The records>
/-- Obligations.PortSettings. -/
theorem witness_PortSettings :
    ((st up).hub.nPorts ≤ 8 ∧ Instr.linkStatus 8 ∈ [Instr.linkCfgSet 8 0, Instr.linkCfgGet 8, Instr.linkStatus 8]) ∧
    (7 < (st die1gone).hub.nPorts ∧ (st die1gone).hub.dieDown (7 / 4) = true ∧ Instr.linkStatus 7 ∈ [Instr.linkCfgSet 7 0,
      Instr.linkCfgGet 7, Instr.linkStatus 7]) ∧
    (PortUp (st up).hub 0 ∧ (badLinkCfg 319226856 = true ∨ 0 < 2 ∧ (fld 319226856 31 30 = 0 ∨ fld 319226856 31 30 = 2) ∨ fld
      319226856 31 30 ≠ 2 ∧ (st up).hub.capNames 0 = true)) ∧
    (PortUp (st up).hub 7 ∧ (badLinkCfg 318768104 = true ∨ 7 < 2 ∧ (fld 318768104 31 30 = 0 ∨ fld 318768104 31 30 = 2) ∨ fld
      318768104 31 30 ≠ 2 ∧ (st up).hub.capNames 7 = true)) ∧
    (PortUp (sealedBy 2 id).hub 1 ∧ (¬(badLinkCfg 3540452328 = true ∨ 1 < 2 ∧ (fld 3540452328 31 30 = 0 ∨ fld 3540452328 31 30
      = 2) ∨ fld 3540452328 31 30 ≠ 2 ∧ (sealedBy 2 id).hub.capNames 1 = true)) ∧ 1 < 2 ∧ fld 3540452328 31 30 = 3 ∧ (sealedBy 2
      id).hub.sealOpen = false) ∧
    (PortUp (st up).hub 2 ∧ (¬(badLinkCfg 1191642088 = true ∨ 2 < 2 ∧ (fld 1191642088 31 30 = 0 ∨ fld 1191642088 31 30 = 2) ∨
      fld 1191642088 31 30 ≠ 2 ∧ (st up).hub.capNames 2 = true)) ∧ (¬(2 < 2 ∧ fld 1191642088 31 30 = 3 ∧ (st up).hub.sealOpen =
      false)) ∧ (¬(fld 1191642088 31 30 ≠ fld ((st up).hub.prt 2).cfg 31 30 ∨ fld 1191642088 22 18 ≠ fld ((st up).hub.prt 2).cfg
      22 18 ∨ ((st up).hub.prt 2).st = PState.wiring ∧ 1191642088 ≠ ((st up).hub.prt 2).cfg)) ∧ (((st up).hub.prt 2).st ≠
      PState.up ∨ ((st up).hub.prt 2).manual = true ∨ ((st up).hub.prt 2).rate ≤ fld 1191642088 28 26 ∧ ((st up).hub.prt
      2).width ≤ fld 1191642088 25 24)) ∧
    (PortUp portSettings1.hub 7 ∧ (¬(badLinkCfg 1325859816 = true ∨ 7 < 2 ∧ (fld 1325859816 31 30 = 0 ∨ fld 1325859816 31 30 =
      2) ∨ fld 1325859816 31 30 ≠ 2 ∧ portSettings1.hub.capNames 7 = true)) ∧ (¬(7 < 2 ∧ fld 1325859816 31 30 = 3 ∧
      portSettings1.hub.sealOpen = false)) ∧ (¬(fld 1325859816 31 30 ≠ fld (portSettings1.hub.prt 7).cfg 31 30 ∨ fld 1325859816
      22 18 ≠ fld (portSettings1.hub.prt 7).cfg 22 18 ∨ (portSettings1.hub.prt 7).st = PState.wiring ∧ 1325859816 ≠
      (portSettings1.hub.prt 7).cfg)) ∧ (portSettings1.hub.prt 7).st = PState.up ∧ (portSettings1.hub.prt 7).manual = false ∧
      (portSettings1.hub.prt 7).run = none ∧ (portSettings1.hub.prt 7).widthRun = none ∧ (fld 1325859816 28 26 <
      (portSettings1.hub.prt 7).rate ∨ fld 1325859816 25 24 < (portSettings1.hub.prt 7).width)) ∧
    (PortUp portSettings1.hub 7 ∧ (¬(badLinkCfg 1376191464 = true ∨ 7 < 2 ∧ (fld 1376191464 31 30 = 0 ∨ fld 1376191464 31 30 =
      2) ∨ fld 1376191464 31 30 ≠ 2 ∧ portSettings1.hub.capNames 7 = true)) ∧ (¬(7 < 2 ∧ fld 1376191464 31 30 = 3 ∧
      portSettings1.hub.sealOpen = false)) ∧ (¬(fld 1376191464 31 30 ≠ fld (portSettings1.hub.prt 7).cfg 31 30 ∨ fld 1376191464
      22 18 ≠ fld (portSettings1.hub.prt 7).cfg 22 18 ∨ (portSettings1.hub.prt 7).st = PState.wiring ∧ 1376191464 ≠
      (portSettings1.hub.prt 7).cfg)) ∧ (portSettings1.hub.prt 7).st = PState.up ∧ (portSettings1.hub.prt 7).manual = false ∧
      (portSettings1.hub.prt 7).run = none ∧ (portSettings1.hub.prt 7).widthRun = none ∧ (fld 1376191464 28 26 <
      (portSettings1.hub.prt 7).rate ∨ fld 1376191464 25 24 < (portSettings1.hub.prt 7).width)) ∧
    (PortUp (st up).hub 2 ∧ (¬(badLinkCfg 2466710504 = true ∨ 2 < 2 ∧ (fld 2466710504 31 30 = 0 ∨ fld 2466710504 31 30 = 2) ∨
      fld 2466710504 31 30 ≠ 2 ∧ (st up).hub.capNames 2 = true)) ∧ (¬(2 < 2 ∧ fld 2466710504 31 30 = 3 ∧ (st up).hub.sealOpen =
      false)) ∧ (fld 2466710504 31 30 ≠ fld ((st up).hub.prt 2).cfg 31 30 ∨ fld 2466710504 22 18 ≠ fld ((st up).hub.prt 2).cfg
      22 18 ∨ ((st up).hub.prt 2).st = PState.wiring ∧ 2466710504 ≠ ((st up).hub.prt 2).cfg)) ∧
    (PortUp (st up).hub 7 ∧ (¬(badLinkCfg 319226856 = true ∨ 7 < 2 ∧ (fld 319226856 31 30 = 0 ∨ fld 319226856 31 30 = 2) ∨ fld
      319226856 31 30 ≠ 2 ∧ (st up).hub.capNames 7 = true)) ∧ (¬(7 < 2 ∧ fld 319226856 31 30 = 3 ∧ (st up).hub.sealOpen =
      false)) ∧ (fld 319226856 31 30 ≠ fld ((st up).hub.prt 7).cfg 31 30 ∨ fld 319226856 22 18 ≠ fld ((st up).hub.prt 7).cfg 22
      18 ∨ ((st up).hub.prt 7).st = PState.wiring ∧ 319226856 ≠ ((st up).hub.prt 7).cfg)) ∧
    (PortUp (st up).hub 7) ∧
    ((st up).hub.nPorts ≤ 8 ∧ Instr.linkSlip 8 0 ∈ [Instr.linkManual 8 0, Instr.linkSlip 8 0, Instr.linkRate 8 0,
      Instr.linkWidth 8 1]) ∧
    (7 < (st die1gone).hub.nPorts ∧ (st die1gone).hub.dieDown (7 / 4) = true ∧ Instr.linkWidth 7 1 ∈ [Instr.linkManual 7 0,
      Instr.linkSlip 7 0, Instr.linkRate 7 0, Instr.linkWidth 7 1]) ∧
    (PortUp (st up).hub 7 ∧ 1 < 2) ∧
    (PortUp (st up).hub 7 ∧ 2 < 3) ∧
    (PortUp (st up).hub 7 ∧ 4 < 5) ∧
    (PortUp (st up).hub 7 ∧ (1 = 0 ∨ 3 < 1 ∨ ((st up).hub.prt 7).manual = false)) ∧
    (PortUp (manual7 id).hub 7 ∧ (4 = 0 ∨ 3 < 4 ∨ ((manual7 id).hub.prt 7).manual = false)) ∧
    (PortUp (sealedBy 2 id).hub 7 ∧ (sealedBy 2 id).hub.sealOpen = false ∧ 1 ≤ 1 ∧ 2 ≤ 2 ∧ 4 ≤ 4 ∧ Instr.linkManual 7 1 ∈
      [Instr.linkManual 7 1, Instr.linkSlip 7 2, Instr.linkRate 7 4]) ∧
    (PortUp (st up).hub 7 ∧ (st up).hub.sealOpen = true) ∧
    (PortUp (st up).hub 7 ∧ (st up).hub.sealOpen = true ∧ ((st up).hub.prt 7).manual = false) ∧
    (PortUp (manual7 id).hub 7 ∧ (manual7 id).hub.sealOpen = true ∧ ((manual7 id).hub.prt 7).manual = true) ∧
    (PortUp (st up).hub 7 ∧ (st up).hub.sealOpen = true ∧ ((st up).hub.prt 7).manual = false ∧ 2 ≤ 2 ∧ 4 ≤ 4 ∧ Instr.linkSlip 7
      2 ∈ [Instr.linkSlip 7 2, Instr.linkRate 7 4]) ∧
    (PortUp portSettings2.hub 7 ∧ portSettings2.hub.sealOpen = true ∧ (portSettings2.hub.prt 7).manual = true ∧ 2 ≤ 2) ∧
    (PortUp portSettings2.hub 7 ∧ portSettings2.hub.sealOpen = true ∧ (portSettings2.hub.prt 7).manual = true ∧ 4 ≤ 4 ∧
      (portSettings2.hub.prt 7).st ≠ PState.up ∧ (portSettings2.hub.prt 7).run = none) ∧
    (PortUp (manual7 id).hub 7 ∧ (manual7 id).hub.sealOpen = true ∧ ((manual7 id).hub.prt 7).manual = true ∧ 0 ≤ 4 ∧ ((manual7
      id).hub.prt 7).st = PState.up ∧ ((manual7 id).hub.prt 7).run = none ∧ ((manual7 id).hub.prt 7).ordered = false) ∧
    (PortUp portSettings3.hub 7 ∧ (portSettings3.hub.prt 7).manual = true ∧ 1 ≤ 3 ∧ 3 ≤ 3 ∧ 3 ≠ (portSettings3.hub.prt 7).width
      ∧ (portSettings3.hub.prt 7).st = PState.up ∧ (portSettings3.hub.prt 7).run = none ∧ (portSettings3.hub.prt 7).widthRun =
      none) ∧
    (PortUp portSettings2.hub 7 ∧ (portSettings2.hub.prt 7).manual = true ∧ 1 ≤ 3 ∧ 3 ≤ 3 ∧ (3 = (portSettings2.hub.prt
      7).width ∨ (portSettings2.hub.prt 7).st ≠ PState.up) ∧ (portSettings2.hub.prt 7).run = none ∧ (portSettings2.hub.prt
      7).widthRun = none) ∧
    (PortUp (manual7 id).hub 7 ∧ ((manual7 id).hub.prt 7).manual = true ∧ 1 ≤ 3 ∧ 3 ≤ 3 ∧ (3 = ((manual7 id).hub.prt 7).width ∨
      ((manual7 id).hub.prt 7).st ≠ PState.up) ∧ ((manual7 id).hub.prt 7).run = none ∧ ((manual7 id).hub.prt 7).widthRun = none) ∧
    (PortUp portSettings4.hub 7 ∧ portSettings4.hub.sealOpen = true ∧ (portSettings4.hub.prt 7).manual = true ∧ 4 ≤ 4 ∧
      ((portSettings4.hub.prt 7).run ≠ none ∨ (portSettings4.hub.prt 7).st = PState.up ∧ (portSettings4.hub.prt 7).ordered =
      true)) ∧
    (PortUp portSettings4.hub 7 ∧ (portSettings4.hub.prt 7).manual = true ∧ 1 ≤ 1 ∧ 1 ≤ 3 ∧ ((portSettings4.hub.prt 7).run ≠
      none ∨ (portSettings4.hub.prt 7).widthRun ≠ none) ∧ (∀ (v : ℕ), (portSettings4.hub.prt 7).asked ≠ some (true, v))) := by
  and_intros <;> first
    | decide +kernel
    | (unfold PortUp Shaped; decide +kernel)
    | (exact .inr fun _ _ => ne_of_isNone (by decide +kernel))
    | (intros; exact ne_of_isNone (by decide +kernel))

/-- Obligations.LaneTestsAndCoupler. -/
theorem witness_LaneTestsAndCoupler :
    (PortUp (st up).hub 7 ∧ (3 < 4 ∨ badLaneTest 0 = true ∨ fld ((st up).hub.prt 7).cfg 31 30 ≠ 3 ∧ (fld 0 31 26 ≠ 0 ∨ fld 0 24
      23 ≠ 0))) ∧
    (PortUp (st up).hub 7 ∧ (3 < 0 ∨ badLaneTest 64 = true ∨ fld ((st up).hub.prt 7).cfg 31 30 ≠ 3 ∧ (fld 64 31 26 ≠ 0 ∨ fld 64
      24 23 ≠ 0))) ∧
    (PortUp laneTestsAndCoupler1.hub 7 ∧ (¬(3 < 0 ∨ badLaneTest 1048576 = true ∨ fld (laneTestsAndCoupler1.hub.prt 7).cfg 31 30
      ≠ 3 ∧ (fld 1048576 31 26 ≠ 0 ∨ fld 1048576 24 23 ≠ 0))) ∧ fld (laneTestsAndCoupler1.hub.prt 7).cfg 31 30 = 1 ∧ fld 1048576
      22 20 ≠ 0 ∧ laneTestsAndCoupler1.hub.sealOpen = false) ∧
    (PortUp laneTestsAndCoupler2.hub 7 ∧ (¬(3 < 3 ∨ badLaneTest 536870912 = true ∨ fld (laneTestsAndCoupler2.hub.prt 7).cfg 31
      30 ≠ 3 ∧ (fld 536870912 31 26 ≠ 0 ∨ fld 536870912 24 23 ≠ 0))) ∧ (¬(fld (laneTestsAndCoupler2.hub.prt 7).cfg 31 30 = 1 ∧
      fld 536870912 22 20 ≠ 0 ∧ laneTestsAndCoupler2.hub.sealOpen = false)) ∧ LaneThere laneTestsAndCoupler2.hub 7 3) ∧
    (PortUp laneTestsAndCoupler2.hub 7 ∧ (¬(3 < 0 ∨ badLaneTest 3145738 = true ∨ fld (laneTestsAndCoupler2.hub.prt 7).cfg 31 30
      ≠ 3 ∧ (fld 3145738 31 26 ≠ 0 ∨ fld 3145738 24 23 ≠ 0))) ∧ (¬(fld (laneTestsAndCoupler2.hub.prt 7).cfg 31 30 = 1 ∧ fld
      3145738 22 20 ≠ 0 ∧ laneTestsAndCoupler2.hub.sealOpen = false)) ∧ LaneThere laneTestsAndCoupler2.hub 7 0) ∧
    (PortUp (st up).hub 7 ∧ 3 ≤ 3) ∧
    (PortUp (st up).hub 7 ∧ (3 < 4 ∨ 1 < 0)) ∧
    (PortUp (st up).hub 7 ∧ (3 < 0 ∨ 1 < 2)) ∧
    ((((st up).hub.lane 7 0).sync = false ∨ ((st up).hub.lane 7 0).syncAt = none) ∧ (0 ≠ 3 ∨ fld ((st up).hub.lane 7 0).test 24
      23 = 1 ∨ ((st up).hub.prt 7).ltRuns = false)) ∧
    (LaneThere laneTestsAndCoupler3.hub 7 0 ∧ (laneTestsAndCoupler3.hub.lane 7 0).sync = true ∧ (laneTestsAndCoupler3.hub.lane
      7 0).syncAt = some 4999999999) ∧
    ((laneTestsAndCoupler4.hub.prt 7).st = PState.test ∧ fld (laneTestsAndCoupler4.hub.lane 7 0).test 28 26 ≠ 0 ∧ fld
      (laneTestsAndCoupler4.hub.lane 7 0).test 24 23 ≠ 1 ∧ 0 ≠ 3 ∧ (laneTestsAndCoupler4.hub.lane 7 0).sync = false) ∧
    ((((st up).hub.prt 7).st ≠ PState.test ∨ fld ((st up).hub.lane 7 0).test 28 26 = 0 ∨ fld ((st up).hub.lane 7 0).test 24 23
      = 1 ∨ 0 = 3 ∨ ((st up).hub.lane 7 0).sync = true)) ∧
    ((((st up).hub.lane 7 0).sync = false ∨ ((st up).hub.lane 7 0).syncAt = none)) ∧
    (LaneThere laneTestsAndCoupler5.hub 7 0 ∧ (laneTestsAndCoupler5.hub.lane 7 0).sync = true ∧ (laneTestsAndCoupler5.hub.lane
      7 0).syncAt ≠ none) ∧
    (1 < 2) ∧
    ((st up).hub.flt.closed = true ∧ ((st up).hub.flt.byHost = false ∨ (st up).hub.couplerCause = true)) ∧
    (laneTestsAndCoupler6.hub.flt.closed = true ∧ laneTestsAndCoupler6.hub.flt.byHost = true ∧
      laneTestsAndCoupler6.hub.couplerCause = false) ∧
    (laneTestsAndCoupler7.hub.flt.closed = false) ∧
    (((st up).hub.flt.closed = true ∨ (st up).hub.flt.closing ≠ none)) ∧
    (Shaped laneTestsAndCoupler7.hub ∧ laneTestsAndCoupler7.hub.flt.closed = false ∧ laneTestsAndCoupler7.hub.flt.closing =
      none ∧ (laneTestsAndCoupler7.hub.prt 0).st ≠ PState.up) ∧
    (Shaped laneTestsAndCoupler8.hub ∧ laneTestsAndCoupler8.hub.flt.closed = false ∧ laneTestsAndCoupler8.hub.flt.closing =
      none ∧ (laneTestsAndCoupler8.hub.prt 0).st = PState.up) := by
  and_intros <;> first
    | decide +kernel
    | (unfold Shaped; decide +kernel)
    | (unfold PortUp Shaped; decide +kernel)
    | exact ⟨_, rfl, by decide +kernel⟩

Exercise details>
Print, without alteration, only the lines above between the one holding "Instr.linkSlip 7 0, Instr.linkRate" and the one holding "(PortUp (st up).hub 7 ∧ 4 < 5) ∧", inclusive.

Exercise result>
      Instr.linkSlip 7 0, Instr.linkRate 7 0, Instr.linkWidth 7 1]) ∧
    (PortUp (st up).hub 7 ∧ 1 < 2) ∧
    (PortUp (st up).hub 7 ∧ 2 < 3) ∧
    (PortUp (st up).hub 7 ∧ 4 < 5) ∧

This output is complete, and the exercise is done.